In a blog post, NASA said cosmonauts aboard the station "recently performed inspections of the pressurized module's interior surfaces, sealed some additional areas of interest, and measured the current leak rate. Following this effort, the segment now is holding pressure."
The post went on to say the Axiom-4 delay will provide "additional time for NASA and (the Russian space agency) Roscosmos to evaluate the situation and determine whether any additional troubleshooting is necessary."
Launched in July 2000 atop a Russian Proton rocket, Zvezda was the third module to join the growing space station, providing a command center for Russian cosmonauts, crew quarters, the aft docking port and two additional ports now occupied by airlock and research modules.
The leakage was first noticed in 2019, and has been openly discussed ever since by NASA during periodic reviews and space station news briefings. The leak rate has varied, but has stayed in the neighborhood of around 1-to-2 pounds per day.
"The station is not young," astronaut Mike Barratt said last November during a post flight news conference. "It's been up there for quite a while, and you expect some wear and tear, and we're seeing that in the form of some cracks that have formed."

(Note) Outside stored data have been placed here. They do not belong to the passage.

-- ==== Sys2Proof/Laws/KeepsTrvPort.lean ====
section
/-! SUPPORT. What each function of Machine/TrvPort.lean can change. -/

namespace Sys2Proof.Machine

theorem State.setRing_keeps {m : Nat} {s u : State} {r : Nat} {x : Sys2Proof.Machine.Ring} (hm : m ||| 256 = m) (h : Keeps m s u) :
    Keeps m s (State.setRing u r x) := by
  refine Keeps.next hm h ?_
  clear hm h
  unfold State.setRing
  refine Keeps.mk_trv rfl ?_
  exact Keeps.refl _ _

theorem State.modRing_keeps {m : Nat} {s u : State} {r : Nat} {f : Sys2Proof.Machine.Ring → Sys2Proof.Machine.Ring} (hm : m ||| 256 = m) (h : Keeps m s u) :
    Keeps m s (State.modRing u r f) := by
  refine Keeps.next hm h ?_
  clear hm h
  unfold State.modRing
  refine State.setRing_keeps rfl ?_
  exact Keeps.refl _ _

theorem State.setRingState_keeps {m : Nat} {s u : State} {r : Nat} {v : Sys2Proof.Machine.RingState} (hm : m ||| 68719476996 = m) (h : Keeps m s u) :
    Keeps m s (State.setRingState u r v) := by
  refine Keeps.next hm h ?_
  clear hm h
  unfold State.setRingState
  refine State.setFld_keeps (n := 4) (unit_TRV_RINGSTS _) rfl rfl ?_
  refine State.modRing_keeps rfl ?_
  exact Keeps.refl _ _

theorem State.setPort_keeps {m : Nat} {s u : State} {p : Nat} {x : Sys2Proof.Machine.Port} (hm : m ||| 256 = m) (h : Keeps m s u) :
    Keeps m s (State.setPort u p x) := by
  refine Keeps.next hm h ?_
  clear hm h
  unfold State.setPort
  refine Keeps.mk_trv rfl ?_
  exact Keeps.refl _ _

theorem State.portKick_keeps {m : Nat} {s u : State} {p : Nat} (hm : m ||| 256 = m) (h : Keeps m s u) :
    Keeps m s (State.portKick u p) := by
  refine Keeps.next hm h ?_
  clear hm h
  unfold State.portKick
  try extract_lets -underBinder
  first | split | (dsimp +zetaDelta only; split)
  · exact Keeps.refl _ _
  · try extract_lets -underBinder
    first | split | (dsimp +zetaDelta only; split)
    · extract_lets -merge -useContext -underBinder y1 y2
      refine Keeps.next (t := y2) (Nat.or_self _) ?_ ?_
      · refine State.setPort_keeps rfl ?_
        exact Keeps.refl _ _
      · clear_value y2
        try extract_lets -underBinder
        first | split | (dsimp +zetaDelta only; split)
        · refine State.modRing_keeps rfl ?_
          exact Keeps.refl _ _
        · exact Keeps.refl _ _
    · try extract_lets -underBinder
      first | split | (dsimp +zetaDelta only; split)
      · refine Keeps.ite ?_ ?_
        · refine State.setPort_keeps rfl ?_
          exact Keeps.refl _ _
        · exact Keeps.refl _ _
      · exact Keeps.refl _ _

theorem State.modPort_keeps {m : Nat} {s u : State} {p : Nat} {f : Sys2Proof.Machine.Port → Sys2Proof.Machine.Port} (hm : m ||| 256 = m) (h : Keeps m s u) :
    Keeps m s (State.modPort u p f) := by
  refine Keeps.next hm h ?_
  clear hm h
  unfold State.modPort
  refine State.setPort_keeps rfl ?_
  exact Keeps.refl _ _

theorem State.portQueue_keeps {m : Nat} {s u : State} {p : Nat} {f : Sys2Proof.Frame} (hm : m ||| 256 = m) (h : Keeps m s u) :
    Keeps m s (State.portQueue u p f) := by
  refine Keeps.next hm h ?_
  clear hm h
  unfold State.portQueue
  refine Keeps.ite ?_ ?_
  · exact Keeps.refl _ _
  · refine State.portKick_keeps rfl ?_
    refine State.modPort_keeps rfl ?_
    exact Keeps.refl _ _

theorem State.portSend_keeps {m : Nat} {s u : State} {p : Nat} {f : Sys2Proof.Frame} (hm : m ||| 68719476996 = m) (h : Keeps m s u) :
    Keeps m s (State.portSend u p f) := by
  refine Keeps.next hm h ?_
  clear hm h
  unfold State.portSend
  refine Keeps.ite ?_ ?_
  · refine State.raise_keeps (n := 4) (unit_TRV_PORTSTS _) rfl rfl ?_
    exact Keeps.refl _ _
  · try extract_lets -underBinder
    first | split | (dsimp +zetaDelta only; split)
    · refine State.raise_keeps (n := 4) (unit_TRV_PORTSTS _) rfl rfl ?_
      exact Keeps.refl _ _
    · refine State.portQueue_keeps rfl ?_
      exact Keeps.refl _ _

theorem State.sendCmd_keeps {m : Nat} {s u : State} {k : Nat} {use : Sys2Proof.Machine.CmdUse} {fn : Nat} {data : List Nat} (hm : m ||| 68719476996 = m) (h : Keeps m s u) :
    Keeps m s (State.sendCmd u k use fn data) := by
  refine Keeps.next hm h ?_
  clear hm h
  unfold State.sendCmd
  refine State.portSend_keeps rfl ?_
  refine State.modPort_keeps rfl ?_
  exact Keeps.refl _ _

theorem State.startLoad_keeps {m : Nat} {s u : State} {p : Nat} {hop : Nat} (hm : m ||| 256 = m) (h : Keeps m s u) :
    Keeps m s (State.startLoad u p hop) := by
  refine Keeps.next hm h ?_
  clear hm h
  unfold State.startLoad
  refine State.portKick_keeps rfl ?_
  refine State.modPort_keeps rfl ?_
  exact Keeps.refl _ _

theorem State.wearAdd_keeps {m : Nat} {s u : State} {sec : Nat} {item : Nat} {n : Nat} (hm : m ||| 4096 = m) (h : Keeps m s u) :
    Keeps m s (State.wearAdd u sec item n) := by
  refine Keeps.next hm h ?_
  clear hm h
  unfold State.wearAdd
  refine Keeps.mk_wear rfl ?_
  exact Keeps.refl _ _

theorem State.portCheck_keeps {m : Nat} {s u : State} {p : Nat} {crcOk : Bool} {f : Sys2Proof.Frame} (hm : m ||| 68719480836 = m) (h : Keeps m s u) :
    Keeps m s (State.portCheck u p crcOk f).2 := by
  refine Keeps.next hm h ?_
  clear hm h
  unfold State.portCheck
  refine Keeps.ite2 ?_ ?_
  · refine Keeps.pair2 ?_
    refine State.wearAdd_keeps rfl ?_
    refine State.satAdd_keeps (n := 4) (unit_TRV_PORTSTS _) rfl rfl ?_
    exact Keeps.refl _ _
  · refine Keeps.ite2 ?_ ?_
    · refine Keeps.pair2 ?_
      refine State.satAdd_keeps (n := 4) (unit_TRV_PORTSTS _) rfl rfl ?_
      exact Keeps.refl _ _
    · refine Keeps.pair2 ?_
      exact Keeps.refl _ _

theorem State.setKnown_keeps {m : Nat} {s u : State} {k : Nat} {x : Sys2Proof.Machine.TileKnown} (hm : m ||| 256 = m) (h : Keeps m s u) :
    Keeps m s (State.setKnown u k x) := by
  refine Keeps.next hm h ?_
  clear hm h
  unfold State.setKnown
  refine Keeps.mk_trv rfl ?_
  exact Keeps.refl _ _

theorem State.portSendBody_keeps {m : Nat} {s u : State} {p : Nat} {hop : Nat} {b : Sys2Proof.Body} (hm : m ||| 68719476996 = m) (h : Keeps m s u) :
    Keeps m s (State.portSendBody u p hop b) := by
  refine Keeps.next hm h ?_
  clear hm h
  unfold State.portSendBody
  refine State.portSend_keeps rfl ?_
  refine State.modPort_keeps rfl ?_
  exact Keeps.refl _ _

theorem State.loadTile_keeps {m : Nat} {s u : State} {k : Nat} (hm : m ||| 256 = m) (h : Keeps m s u) :
    Keeps m s (State.loadTile u k) := by
  refine Keeps.next hm h ?_
  clear hm h
  unfold State.loadTile
  refine State.startLoad_keeps rfl ?_
  exact Keeps.refl _ _

theorem State.modKnown_keeps {m : Nat} {s u : State} {k : Nat} {f : Sys2Proof.Machine.TileKnown → Sys2Proof.Machine.TileKnown} (hm : m ||| 256 = m) (h : Keeps m s u) :
    Keeps m s (State.modKnown u k f) := by
  refine Keeps.next hm h ?_
  clear hm h
  unfold State.modKnown
  refine State.setKnown_keeps rfl ?_
  exact Keeps.refl _ _

end Sys2Proof.Machine
end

The Russians have made a variety of attempts to patch a suspect crack and other possible sources of leakage, but air has continued to escape into space.
In November, Bob Cabana, a former astronaut and NASA manager who chaired the agency's ISS Advisory Committee, said U.S. and Russian engineers "don't have a common understanding of what the likely root cause is, or the severity of the consequences of these leaks."

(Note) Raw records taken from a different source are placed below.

theorem execOwTestAbandon_keeps {t : Nat} {k : Nat} (u : State) : ∃ nxt, execOwTestAbandon t k u = .next nxt ∧ Keeps 35253091567398 u nxt := by
  refine ⟨_, rfl, ?_⟩
  try extract_lets -underBinder
  first | split | (dsimp +zetaDelta only; split)
  · refine Keeps.ite ?_ ?_
    · refine State.owAbandon_keeps rfl ?_
      refine State.at_keeps rfl ?_
      exact Keeps.refl _ _
    · refine State.at_keeps rfl ?_
      exact Keeps.refl _ _
  · refine State.at_keeps rfl ?_
    exact Keeps.refl _ _

theorem State.applySlots_keeps {m : Nat} {s u : State} (hm : m ||| 274877907460 = m) (h : Keeps m s u) :
    Keeps m s (State.applySlots u) := by
  refine Keeps.next hm h ?_
  clear hm h
  unfold State.applySlots
  refine State.setFlag_keeps (n := 6) (show unitOf 24580 = 6 from rfl) rfl rfl ?_
  refine Keeps.mk_acq rfl ?_
  refine Keeps.foldl (fun _ _ => ?_) ?_
  · extract_lets -merge -useContext -underBinder y1 y2 y3 y4
    refine Keeps.next (t := y2) (Nat.or_self _) ?_ ?_
    · refine State.setFld_keeps (n := 6) (unit_ACQ_OWSUS _) rfl rfl ?_
      exact Keeps.refl _ _
    · clear_value y2
      refine State.setAcqSlot_keeps rfl ?_
      refine State.setFld_keeps (n := 6) (unit_ACQ_OWCNF _) rfl rfl ?_
      exact Keeps.refl _ _
  · exact Keeps.refl _ _

theorem execOwTestWindowEnd_keeps {t : Nat} {k : Nat} (u : State) : ∃ nxt, execOwTestWindowEnd t k u = .next nxt ∧ Keeps 35253091567398 u nxt := by
  refine ⟨_, rfl, ?_⟩
  try extract_lets -underBinder
  first | split | (dsimp +zetaDelta only; split)
  · try extract_lets -underBinder
    first | split | (dsimp +zetaDelta only; split)
    · refine Keeps.ite ?_ ?_
      · refine State.suspRefresh_keeps rfl ?_
        refine State.owSchedule_keeps rfl ?_
        refine State.modAcqSlot_keeps rfl ?_
        refine State.at_keeps rfl ?_
        exact Keeps.refl _ _
      · refine State.at_keeps rfl ?_
        exact Keeps.refl _ _
    · refine State.at_keeps rfl ?_
      exact Keeps.refl _ _
  · refine State.at_keeps rfl ?_
    exact Keeps.refl _ _

theorem State.owRetest_keeps {m : Nat} {s u : State} {k : Nat} (hm : m ||| 35253091567364 = m) (h : Keeps m s u) :
    Keeps m s (State.owRetest u k) := by
  refine Keeps.next hm h ?_
  clear hm h
  unfold State.owRetest
  refine Keeps.ite ?_ ?_
  · refine State.owSchedule_keeps rfl ?_
    refine State.modAcqSlot_keeps rfl ?_
    exact Keeps.refl _ _
  · exact Keeps.refl _ _

theorem State.modcfgWrite_keeps {m : Nat} {s u : State} {v : Sys2Proof.Word} (hm : m ||| 274877907460 = m) (h : Keeps m s u) :
    Keeps m s (State.modcfgWrite u v) := by
  refine Keeps.next hm h ?_
  clear hm h
  unfold State.modcfgWrite
  extract_lets -merge -useContext -underBinder y1
  refine Keeps.next (t := y1) (Nat.or_self _) ?_ ?_
  · refine State.setWord_keeps (n := 6) (show unitOf 24592 = 6 from rfl) rfl rfl ?_
    exact Keeps.refl _ _
  · clear_value y1
    refine Keeps.ite ?_ ?_
    · exact Keeps.refl _ _
    · refine State.modFault_keeps rfl ?_
      refine State.modFault_keeps rfl ?_
      exact Keeps.refl _ _

theorem execModFault_keeps {t : Nat} {n : Nat} (u : State) : ∃ nxt, execModFault t n u = .next nxt ∧ Keeps 274877907494 u nxt := by
  refine ⟨_, rfl, ?_⟩
  refine State.modFault_keeps rfl ?_
  refine State.setModSt_keeps rfl ?_
  refine State.at_keeps rfl ?_
  exact Keeps.refl _ _

theorem State.acqSnap_keeps {m : Nat} {s u : State} {target : Nat} (hm : m ||| 343597384452 = m) (h : Keeps m s u) :
    Keeps m s (State.acqSnap u target).2 := by
  refine Keeps.next hm h ?_
  clear hm h
  unfold State.acqSnap
  refine Keeps.ite2 ?_ ?_
  · refine Keeps.pair2 ?_
    refine State.satAdd_keeps (n := 6) (show unitOf 24584 = 6 from rfl) rfl rfl ?_
    refine State.raiseEv_keeps (n := 6) (show unitOf 24580 = 6 from rfl) rfl rfl ?_
    exact Keeps.refl _ _
  · refine Keeps.pair2 ?_
    refine Keeps.foldl (fun _ _ => ?_) ?_
    · try extract_lets -underBinder
      first | split | (dsimp +zetaDelta only; split)
      · refine Keeps.ite ?_ ?_
        · refine State.modAcqSlot_keeps rfl ?_
          exact Keeps.refl _ _
        · exact Keeps.refl _ _
      · exact Keeps.refl _ _
    · refine Keeps.foldl (fun _ _ => ?_) ?_
      · refine Keeps.ite ?_ ?_
        · refine Keeps.foldl (fun _ _ => ?_) ?_
          · refine State.portSendBody_keeps rfl ?_
            exact Keeps.refl _ _
          · refine State.modRing_keeps rfl ?_
            exact Keeps.refl _ _
        · exact Keeps.refl _ _
      · refine State.setFld_keeps (n := 6) (show unitOf 24592 = 6 from rfl) rfl rfl ?_
        refine State.setFld_keeps (n := 6) (show unitOf 24584 = 6 from rfl) rfl rfl ?_
        refine Keeps.mk_acq rfl ?_
        exact Keeps.refl _ _

theorem State.armRead_keeps {m : Nat} {s u : State} {k : Nat} {armed : Bool} {crc : Nat} (hm : m ||| 256 = m) (h : Keeps m s u) :
    Keeps m s (State.armRead u k armed crc) := by
  refine Keeps.next hm h ?_
  clear hm h
  unfold State.armRead
  refine State.modKnown_keeps rfl ?_
  exact Keeps.refl _ _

"The Russian position is that the most probable cause of the PrK cracks is high cyclic fatigue caused by micro vibrations," Cabana said. "NASA believes the PrK cracks are likely multi-causal including pressure and mechanical stress, residual stress, material properties and environmental exposures.
"The Russians believe that continued operations are safe, but they can't prove to our satisfaction that they are, and the US believes that it's not safe, but we can't prove that to the Russian satisfaction that that's the case."
As an interim step, the hatch leading to the PrK and the station's aft docking compartment is closed during daily operations and only opened when the Russians need to unload a visiting Progress cargo ship.
And as an added precaution on NASA's part, whenever the hatch to the PrK and docking compartment is open, a hatch between the Russian and U.S. segments of the station is closed.
"We've taken a very conservative approach to close a hatch between the US side and the Russian side during those time periods," Barratt said. "It's not a comfortable thing, but it is the best agreement between all the smart people on both sides. And it's something that we crew live with and enact."
Cabana said last year that the Russians do not believe "catastrophic disintegration of the PrK is realistic (but) NASA has expressed concerns about the structural integrity of the PrK and the possibility of a catastrophic failure."